## Try it
Go through the lines below. Copy those with "wrLine".

## Excerpted records
/-- The home's own supply of a line (R107): an L3 or dependency-buffer copy, or DRAM, whose fill allocates in L3 (R98). -/
def State.homeSupply (s : State) (line : Nat) (secure : Bool) (part : Nat) : LineData × State :=
  let d := s.homeData line
  if (tget none s.depvb line).isSome then (d, s)
  else match tget none s.l3 line with
    | some l => (d, { s with l3 := tset none s.l3 line (some { l with stamp := s.stamp }), stamp := s.stamp + 1 })
    | none =>
      let s1 := s.count (cuTile (homeOf line)) 0x0B (some part) 1
      (d, match s1.l3Alloc line { data := d.data, poison := d.poison, secure := secure } with
          | some s => s
          | none => s1)

/-- Whether some private cache still has to deliver its writeback of the line. -/
def State.wbDue (s : State) (line : Nat) : Bool :=
  s.coreIds.any fun c => match tget none (s.core c).wb line with
    | some w => w.dirty && w.acked == 0 && !w.disc
    | none => false

/-- Write a line's home copy to DRAM for CBO_FLUSH and complete the request, unless its tag has not become durable (R107,
R127) or an owner's writeback is still due. -/
def State.finishCbo (s : State) (rq : Rq) (line : Nat) (t : Trk) : State :=
  if s.wbDue line then { s with trk := tset none s.trk line (some { t with phase := .needWb }) }
  else
    let r := s.getReq rq line
    let mine := match r, rq with
      | some r, .core c => (match r.wr, tget none (s.core c).l2 line with
        | some _, some l => if l.st = .m ∨ l.st = .o then some l.d else none
        | _, _ => none)
      | _, _ => none
    let d := match mine with | some d => d | none => s.homeData line
    let tag := match mine with
      | some d => (match d.tag with
          | some t => if t.seq ≤ (s.pub (homeOf line) t.stream).w then none else some t
          | none => none)
      | none => d.tag
    if tag.isSome then
      let s1 := match mine with
        | some m => s.l3Put line { data := m.data, dirty := true, poison := m.poison,
                                   tag := truncTag m.tag, secure := s.rqSecure rq line }
        | none => s
      let s2 := s1.putReq rq line (r.map fun r => { r with wr := none })
      let t' : Trk := { t with phase := .needWrite }
      { s2 with trk := tset none s2.trk line (some t') }
    else
      let status := s.memStatus line
      let dirty := mine.isSome || (tget none s.depvb line).isSome ||
        (match tget none s.l3 line with | some l => l.dirty | none => false)
      let s1 := if dirty then s.dramWrite line d.data d.poison else s
      let l3' := match tget none s1.l3 line with
        | some l =>
          let l' : L3Line := { l with data := d.data, dirty := false, poison := d.poison, tag := none }
          tset none s1.l3 line (some l')
        | none => s1.l3
      let s2 : State := { s1 with depvb := tset none s1.depvb line none, l3 := l3' }
      s2.sendComp rq line none none true (if dirty then status else 0)

/-- Clear a stop's presence bit. -/
def State.sieveClear (s : State) (line pos : Nat) : State :=
  let e := tget {} s.sieve line
  let m := e.mask &&& ((2 ^ 28 - 1) ^^^ 2 ^ pos)
  { s with sieve := tset {} s.sieve line (if m = 0 then {} else { e with mask := m }) }

/-- Apply a dirty line at its home: into L3, into the dependency victim buffer, or none where neither can take a tagged
one (R127). A line whose tag a fence has lost is kept poisoned, without a tag (R189). -/
def State.applyDirty (s : State) (line : Nat) (d : LineData) (secure : Bool) : Option State :=
  let home := homeOf line
  let d := s.sweptData home d
  let s := s.learnTag home d.tag
  let lost := match d.tag with
    | some t => (s.pub home t.stream).fenced && decide ((s.pub home t.stream).w < t.seq)
    | none => false
  let tag := match d.tag with
    | some t => if lost ∨ t.seq ≤ (s.pub home t.stream).w then none else some { t with seq := t.seq % 4096 }
    | none => none
  let ent : L3Line := { data := d.data, dirty := true, poison := d.poison || lost, tag := tag, secure := secure }
  match s.l3Alloc line ent with
  | some s => some s
  | none =>
    let s1 : State := { s with l3 := tset none s.l3 line none }
    if tag.isSome then s1.depvbPut line ent
    else some { s1.dramWrite line d.data ent.poison with depvb := tset none s1.depvb line none }

/-- A writeback reaches its home (R121): the home parks a writeback whose line has an open tracker entry, discards one whose ownership has
passed, and applies any other; LAST, once the writeback is applied, clears the stop's bit (R115). Parked writebacks use the home's 32-entry
writeback queue (R103). The spec gives ways to fills and says nothing of a writeback: its allocation uses the ways of the world in which
the core runs when it arrives (DESIGN CHOICE, log 38). A tagged one that neither L3 nor the dependency victim
buffer can take is NAKed and sent again (R127). -/
def State.wbArrive (s : State) (c line : Nat) : State :=
  let k := s.core c
  match tget none k.wb line with
  | none => s
  | some w =>
    if w.dirty = false ∨ w.acked ≠ 0 then s
    else
      let setW := fun (s : State) (a : Nat) => (s.onCore c fun k =>
        { k with wb := tset none k.wb line (some { w with acked := a }) }).postMsg (if a = 1 then .wbAck else .wbDisc) (.core c)
          (tileNode (homeOf line)) (tileNode (coreTile c)) line false 0
      match tget none s.trk line with
      | some t =>
        if t.phase ≠ .needWb then
          (if t.parked.isNone ∧ 32 ≤ (s.trk.filter fun e => homeOf e.1 == homeOf line && (match e.2 with
              | some t => t.parked.isSome | none => false)).length then s
           else { s with trk := tset none s.trk line (some { t with parked := some c }) })
        else
          match s.applyDirty line w.d k.secure with
          | none => s
          | some s1 =>
            let s2 := if w.last then s1.sieveClear line (tilePos (coreTile c)) else s1
            let s3 := setW s2 1
            (match t.rq with
             | some rq => if s3.wbDue line then s3 else s3.finishCbo rq line t
             | none => s3)
      | none =>
        if w.disc then setW s 2
        else
          match s.applyDirty line w.d k.secure with
          | some s1 => setW (if w.last then s1.sieveClear line (tilePos (coreTile c)) else s1) 1
          | none => s.count (cuTile (homeOf line)) 0x09 none 1

/-- The home's completion of a request (R107, R112): `x` is the combined response, empty where no snoop was needed. -/
def State.completeReq (s : State) (line : Nat) (x : Slot) : State :=
  match tget none s.trk line with
  | none => s
  | some t =>
    match t.rq with
    | none =>
      let s1 : State := { s with trk := tset none s.trk line none }
      if t.kind = .wrLine then s1.sievePut line x.present else s1
    | some rq =>
      let sec := s.rqSecure rq line
      let part := s.rqPart rq line
      let bitOf := 2 ^ rqPos rq
      let r := s.getReq rq line
      let holds := match rq with | .core c => (tget none (s.core c).l2 line).isSome | .agent _ => false
      let sup := r.bind (·.data)
      let own := t.kind == .rdOwn || t.kind == .upgrade
      -- a writeback that the owner answered from (R121)
      let s := if x.wbStale then
          (match posTile x.ownerPos with
           | some tl => (List.range 5).foldl (fun s n => s.onCore (tl * 5 + n) fun k =>
               match tget none k.wb line with
               | some w => if w.supplied && own then { k with wb := tset none k.wb line (some { w with disc := true }) } else k
               | none => k) s
           | none => s)
        else s
      match t.kind with
      | .rdShared =>
        let st : Moesi := if x.hitOwn ∨ x.hitS ∨ x.present ≠ 0 then .s else .e
        let h := if sup.isSome then ({}, s) else s.homeSupply line sec part
        let status := if sup.isSome then 0 else if h.1 == s.dramLine line && (tget none s.l3 line).isNone &&
          (tget none s.depvb line).isNone then s.memStatus line else 0
        if status ≠ 0 then (s.sievePut line x.present).sendComp rq line none none true status
        else ((h.2.sievePut line (x.present ||| bitOf)).sendComp rq line (some st)
          (if sup.isSome then none else some h.1) false 0)
      | .rdOwn | .upgrade =>
        if t.kind == .upgrade && holds && sup.isNone then
          ((s.sievePut line (x.present ||| bitOf)).sendComp rq line (some .m) none true 0)
        else
          let h := if sup.isSome then ({}, s) else s.homeSupply line sec part
          let status := if sup.isSome then 0 else if (tget none s.l3 line).isNone && (tget none s.depvb line).isNone
            then s.memStatus line else 0
          if status ≠ 0 then (s.sievePut line x.present).sendComp rq line none none true status
          else
            let keep := match rq with | .core _ => bitOf | .agent _ => 0
            ((h.2.sievePut line (x.present ||| keep)).sendComp rq line (some .m)
              (if sup.isSome then none else some h.1) false 0)
      | .rdOnce =>
        let h := if sup.isSome then ({}, s) else s.homeSupply line sec part
        ((h.2.sievePut line x.present).sendComp rq line none (if sup.isSome then none else some h.1) false 0)
      | .wrLine =>
        let d := (r.bind (·.wr)).getD {}
        let s1 := s.dropCopies line
        let s2 := s1.l3Put line { data := d.data, dirty := true, secure := sec }
        (s2.sievePut line 0).sendComp rq line none none true 0
      | .cboClean | .cboFlush => (s.sievePut line (x.present ||| (if holds then bitOf else 0))).finishCbo rq line t
      | .amoHome => s.sendComp rq line none none true 0

/-- The home completes a request, and then handles the writeback parked with its entry (R121). -/
def State.complete (s : State) (line : Nat) (x : Slot) : State :=
  let s1 := s.completeReq line x
  match tget none s.trk line with
  | some { parked := some c, .. } => s1.wbArrive c line
  | _ => s1

/-- Whether all 256 tracker entries of a home are in use (R25, R103). -/
def State.trkFull (s : State) (home : Nat) : Bool := decide (256 ≤ (s.trk.filter fun e => homeOf e.1 == home).length)

/-- The home's arbiter takes a request (R102, R103, R108, R119, R491): it is NAKed where the line has an open tracker entry or
another requester's reservation, or its set is out of use; it waits where all 256 entries are in use; otherwise it is accepted, and completes at once
when the Sieve shows no copy. A request whose initiator has timed out is taken like any other, and its answer finds nobody (R27, R139): the
model answers it without a snoop, so that no data is lost with it (DESIGN CHOICE, log 33). -/
def State.accept (s : State) (rq : Rq) (line : Nat) (kind : ReqKind) : State :=
  match s.getReq rq line with
  | none =>
    let g := (rqWho rq, line, kind)
    if s.ghosts.contains g ∧ (tget none s.trk line).isNone ∧ s.trkFull (homeOf line) = false ∧ s.msgOk kind.msg rq line then
      let s0 := s.takeMsg kind.msg rq line
      ({ s0 with ghosts := s.ghosts.erase g } : State).count (cuTile (homeOf line)) 0x01 none 1
    else s
  | some r =>
    let home := homeOf line
    if r.kind ≠ kind ∨ r.accepted ∨ r.nakIn ∨ r.off ∨ r.wait ≠ 0 ∨ r.comp.isSome ∨ s.isDram (line * 64) = false ∨
        s.msgOk kind.msg rq line = false then s
    else if (tget none s.trk line).isSome ∨ s.l3Held line then (s.takeMsg kind.msg rq line).nakReq rq line
    else if (match tget none s.fair line with | some o => o != rq | none => false) then (s.takeMsg kind.msg rq line).nakReq rq line
    else if s.trkFull home then s
    else
      let t : Trk := { rq := some rq, kind := kind, id := s.trkId home }
      let s0 := s.takeMsg kind.msg rq line
      let s1 : State := { s0 with fair := tset none s.fair line none, trk := tset none s.trk line (some t) }
      let s2 := (s1.putReq rq line (some { r with accepted := true })).count (cuTile home) 0x01 (some r.part) 1
      if (tget ({} : SieveEnt) s.sieve line).mask = 0 then (s2.count (cuTile home) 0x06 none 1).complete line {}
      else s2.fillSlot line

/-- RD_SHARED (R107). -/
def execRdShared (c line : Nat) (s : State) : Res := .next (s.accept (.core c) line .rdShared)

/-- The line operations that the agent at a ring position has in flight. -/
def State.agentLines (s : State) (p : Nat) : Nat := (s.agentReqs.filter fun e => e.1 / 2 ^ 42 == p && e.2.isSome).length

/-- The line operations that an agent may have in flight: 256 of the I/O coherence agent (R321), 128 of the cipher agent for both
clusters (R341). -/
def agentBound (p : Nat) : Nat := if p = 25 then 256 else if p = 26 then 128 else 1024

## Exercise response
      if t.kind = .wrLine then s1.sievePut line x.present else s1
      | .wrLine =>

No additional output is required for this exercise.